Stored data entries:
/-! #### setArray -/

@[simp] theorem setArray_pending (a : ArrayUnit) : (s.setArray a).pending = s.pending := rfl
@[simp] theorem setArray_pins (a : ArrayUnit) : (s.setArray a).pins = s.pins := rfl
@[simp] theorem setArray_byteRate (a : ArrayUnit) : (s.setArray a).byteRate = s.byteRate := rfl
@[simp] theorem setArray_links (a : ArrayUnit) : (s.setArray a).links = s.links := rfl
@[simp] theorem setArray_notices (a : ArrayUnit) : (s.setArray a).notices = s.notices := rfl
@[simp] theorem setArray_sessions (a : ArrayUnit) : (s.setArray a).sessions = s.sessions := rfl
@[simp] theorem setArray_sessionCounter (a : ArrayUnit) : (s.setArray a).sessionCounter = s.sessionCounter := rfl
@[simp] theorem setArray_directory (a : ArrayUnit) : (s.setArray a).directory = s.directory := rfl
@[simp] theorem setArray_commit (a : ArrayUnit) : (s.setArray a).commit = s.commit := rfl
@[simp] theorem setArray_reclaim (a : ArrayUnit) : (s.setArray a).reclaim = s.reclaim := rfl
@[simp] theorem setArray_array (a : ArrayUnit) : (s.setArray a).array = a := rfl
@[simp] theorem setArray_mount (a : ArrayUnit) : (s.setArray a).mount = s.mount := rfl
@[simp] theorem setArray_supply (a : ArrayUnit) : (s.setArray a).supply = s.supply := rfl
@[simp] theorem setArray_freeCount (a : ArrayUnit) : (s.setArray a).freeCount = s.freeCount := rfl
@[simp] theorem setArray_link (a : ArrayUnit) (x : Link) : (s.setArray a).link x = s.link x := rfl
@[simp] theorem setArray_row (a : ArrayUnit) (x : Link) : (s.setArray a).row x = s.row x := rfl
@[simp] theorem setArray_noticeQueue (a : ArrayUnit) (x : Link) : (s.setArray a).noticeQueue x = s.noticeQueue x := rfl

/-! #### setMount -/

@[simp] theorem setMount_pending (m : MountUnit) : (s.setMount m).pending = s.pending := rfl
@[simp] theorem setMount_pins (m : MountUnit) : (s.setMount m).pins = s.pins := rfl
@[simp] theorem setMount_byteRate (m : MountUnit) : (s.setMount m).byteRate = s.byteRate := rfl
@[simp] theorem setMount_links (m : MountUnit) : (s.setMount m).links = s.links := rfl
@[simp] theorem setMount_notices (m : MountUnit) : (s.setMount m).notices = s.notices := rfl
@[simp] theorem setMount_sessions (m : MountUnit) : (s.setMount m).sessions = s.sessions := rfl
@[simp] theorem setMount_sessionCounter (m : MountUnit) : (s.setMount m).sessionCounter = s.sessionCounter := rfl
@[simp] theorem setMount_directory (m : MountUnit) : (s.setMount m).directory = s.directory := rfl
@[simp] theorem setMount_commit (m : MountUnit) : (s.setMount m).commit = s.commit := rfl
@[simp] theorem setMount_reclaim (m : MountUnit) : (s.setMount m).reclaim = s.reclaim := rfl
@[simp] theorem setMount_array (m : MountUnit) : (s.setMount m).array = s.array := rfl
@[simp] theorem setMount_mount (m : MountUnit) : (s.setMount m).mount = m := rfl
@[simp] theorem setMount_supply (m : MountUnit) : (s.setMount m).supply = s.supply := rfl
@[simp] theorem setMount_freeCount (m : MountUnit) : (s.setMount m).freeCount = s.freeCount := rfl
@[simp] theorem setMount_link (m : MountUnit) (x : Link) : (s.setMount m).link x = s.link x := rfl
@[simp] theorem setMount_row (m : MountUnit) (x : Link) : (s.setMount m).row x = s.row x := rfl
@[simp] theorem setMount_noticeQueue (m : MountUnit) (x : Link) : (s.setMount m).noticeQueue x = s.noticeQueue x := rfl
@[simp] theorem setMount_sec (m : MountUnit) (x : Sector) : (s.setMount m).sec x = s.sec x := rfl

/-! #### setSupply -/

@[simp] theorem setSupply_pending (u : SupplyState) : (s.setSupply u).pending = s.pending := rfl
@[simp] theorem setSupply_pins (u : SupplyState) : (s.setSupply u).pins = s.pins := rfl
@[simp] theorem setSupply_byteRate (u : SupplyState) : (s.setSupply u).byteRate = s.byteRate := rfl
@[simp] theorem setSupply_links (u : SupplyState) : (s.setSupply u).links = s.links := rfl
@[simp] theorem setSupply_notices (u : SupplyState) : (s.setSupply u).notices = s.notices := rfl
@[simp] theorem setSupply_sessions (u : SupplyState) : (s.setSupply u).sessions = s.sessions := rfl
@[simp] theorem setSupply_sessionCounter (u : SupplyState) : (s.setSupply u).sessionCounter = s.sessionCounter := rfl
@[simp] theorem setSupply_directory (u : SupplyState) : (s.setSupply u).directory = s.directory := rfl
@[simp] theorem setSupply_commit (u : SupplyState) : (s.setSupply u).commit = s.commit := rfl
@[simp] theorem setSupply_reclaim (u : SupplyState) : (s.setSupply u).reclaim = s.reclaim := rfl
@[simp] theorem setSupply_array (u : SupplyState) : (s.setSupply u).array = s.array := rfl
@[simp] theorem setSupply_mount (u : SupplyState) : (s.setSupply u).mount = s.mount := rfl
@[simp] theorem setSupply_supply (u : SupplyState) : (s.setSupply u).supply = u := rfl
@[simp] theorem setSupply_freeCount (u : SupplyState) : (s.setSupply u).freeCount = s.freeCount := rfl
@[simp] theorem setSupply_link (u : SupplyState) (x : Link) : (s.setSupply u).link x = s.link x := rfl
@[simp] theorem setSupply_row (u : SupplyState) (x : Link) : (s.setSupply u).row x = s.row x := rfl
@[simp] theorem setSupply_noticeQueue (u : SupplyState) (x : Link) : (s.setSupply u).noticeQueue x = s.noticeQueue x := rfl
@[simp] theorem setSupply_sec (u : SupplyState) (x : Sector) : (s.setSupply u).sec x = s.sec x := rfl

Exercise goal: Once you find the line with "#### setMount -/" in the entries above, output it and each line after it up to and including the line with "u).pins = s.pins := rfl", and nothing else.

Answer to the problem:
/-! #### setMount -/

@[simp] theorem setMount_pending (m : MountUnit) : (s.setMount m).pending = s.pending := rfl
@[simp] theorem setMount_pins (m : MountUnit) : (s.setMount m).pins = s.pins := rfl
@[simp] theorem setMount_byteRate (m : MountUnit) : (s.setMount m).byteRate = s.byteRate := rfl
@[simp] theorem setMount_links (m : MountUnit) : (s.setMount m).links = s.links := rfl
@[simp] theorem setMount_notices (m : MountUnit) : (s.setMount m).notices = s.notices := rfl
@[simp] theorem setMount_sessions (m : MountUnit) : (s.setMount m).sessions = s.sessions := rfl
@[simp] theorem setMount_sessionCounter (m : MountUnit) : (s.setMount m).sessionCounter = s.sessionCounter := rfl
@[simp] theorem setMount_directory (m : MountUnit) : (s.setMount m).directory = s.directory := rfl
@[simp] theorem setMount_commit (m : MountUnit) : (s.setMount m).commit = s.commit := rfl
@[simp] theorem setMount_reclaim (m : MountUnit) : (s.setMount m).reclaim = s.reclaim := rfl
@[simp] theorem setMount_array (m : MountUnit) : (s.setMount m).array = s.array := rfl
@[simp] theorem setMount_mount (m : MountUnit) : (s.setMount m).mount = m := rfl
@[simp] theorem setMount_supply (m : MountUnit) : (s.setMount m).supply = s.supply := rfl
@[simp] theorem setMount_freeCount (m : MountUnit) : (s.setMount m).freeCount = s.freeCount := rfl
@[simp] theorem setMount_link (m : MountUnit) (x : Link) : (s.setMount m).link x = s.link x := rfl
@[simp] theorem setMount_row (m : MountUnit) (x : Link) : (s.setMount m).row x = s.row x := rfl
@[simp] theorem setMount_noticeQueue (m : MountUnit) (x : Link) : (s.setMount m).noticeQueue x = s.noticeQueue x := rfl
@[simp] theorem setMount_sec (m : MountUnit) (x : Sector) : (s.setMount m).sec x = s.sec x := rfl

/-! #### setSupply -/

@[simp] theorem setSupply_pending (u : SupplyState) : (s.setSupply u).pending = s.pending := rfl
@[simp] theorem setSupply_pins (u : SupplyState) : (s.setSupply u).pins = s.pins := rfl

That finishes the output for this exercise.